Economic Data: Key indicators such as GDP growth, employment reports, and inflation figures (CPI and PPI) provide insight into the health of the US economy. Strong data typically supports the USD.

Canada: Interest Rates: The Bank of Canada’s (BoC) monetary policy decisions affect the CAD. Like the Fed, any change in the interest rate can drive the CAD’s value.
Oil Prices: Canada is a major oil exporter, so fluctuations in crude oil prices directly impact the CAD. Higher oil prices generally strengthen the CAD, while lower prices weaken it.

2. Trade Relations:

USMCA Agreement: Trade relations under the US-Mexico-Canada Agreement can influence the USD/CAD pair.
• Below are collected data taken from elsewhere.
-- ==== Sys2Proof/Decode.lean ====
section
/-! DEFINITION. The commands of the block are no words: no row of the opcode table gives bits, so no word spells a command. -/

namespace Sys2Proof

/-- The command a word spells by the table's bits; no row of the table gives bits. -/
def decodeTableWord (_nbits _w : Nat) : Option Instr := none

end Sys2Proof
end

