-- ==== Sys2Proof/Machine/Regs.lean ====
section
/-! DEFINITION. The names of the register fields of the GY8: one `Fld` per field of the register tables of spec/,
at the Headstock-map address the table gives (index arguments are the register's own indices, in the order of its name). -/

namespace Sys2Proof.Machine.R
Smooth trade relations support economic stability, benefiting both currencies.

3. Global Economic Conditions:

Risk Sentiment: Global risk sentiment affects USD/CAD. In times of economic uncertainty, the USD tends to strengthen due to its safe-haven status, while the CAD may weaken.

Global Growth: General trends in global economic growth can influence demand for commodities, impacting the CAD.

4. Political Factors:

US Political Climate: Political stability or instability in the US, including fiscal policies, government spending, and trade policies, can impact the USD.

Canadian Politics: Political events in Canada, such as elections or policy changes, can influence investor confidence and the CAD.

5. Inflation Rates:

US Inflation: Higher inflation may prompt the Fed to raise interest rates, supporting the USD.

Canadian Inflation: Similar to the US, higher inflation in Canada may lead the BoC to hike rates, strengthening the CAD.

6. Employment Data:

US Non-Farm Payrolls: A key indicator of economic health in the US. Strong employment data typically boosts the USD.

Canadian Employment Reports: Employment changes in Canada provide insight into economic strength and can impact the CAD.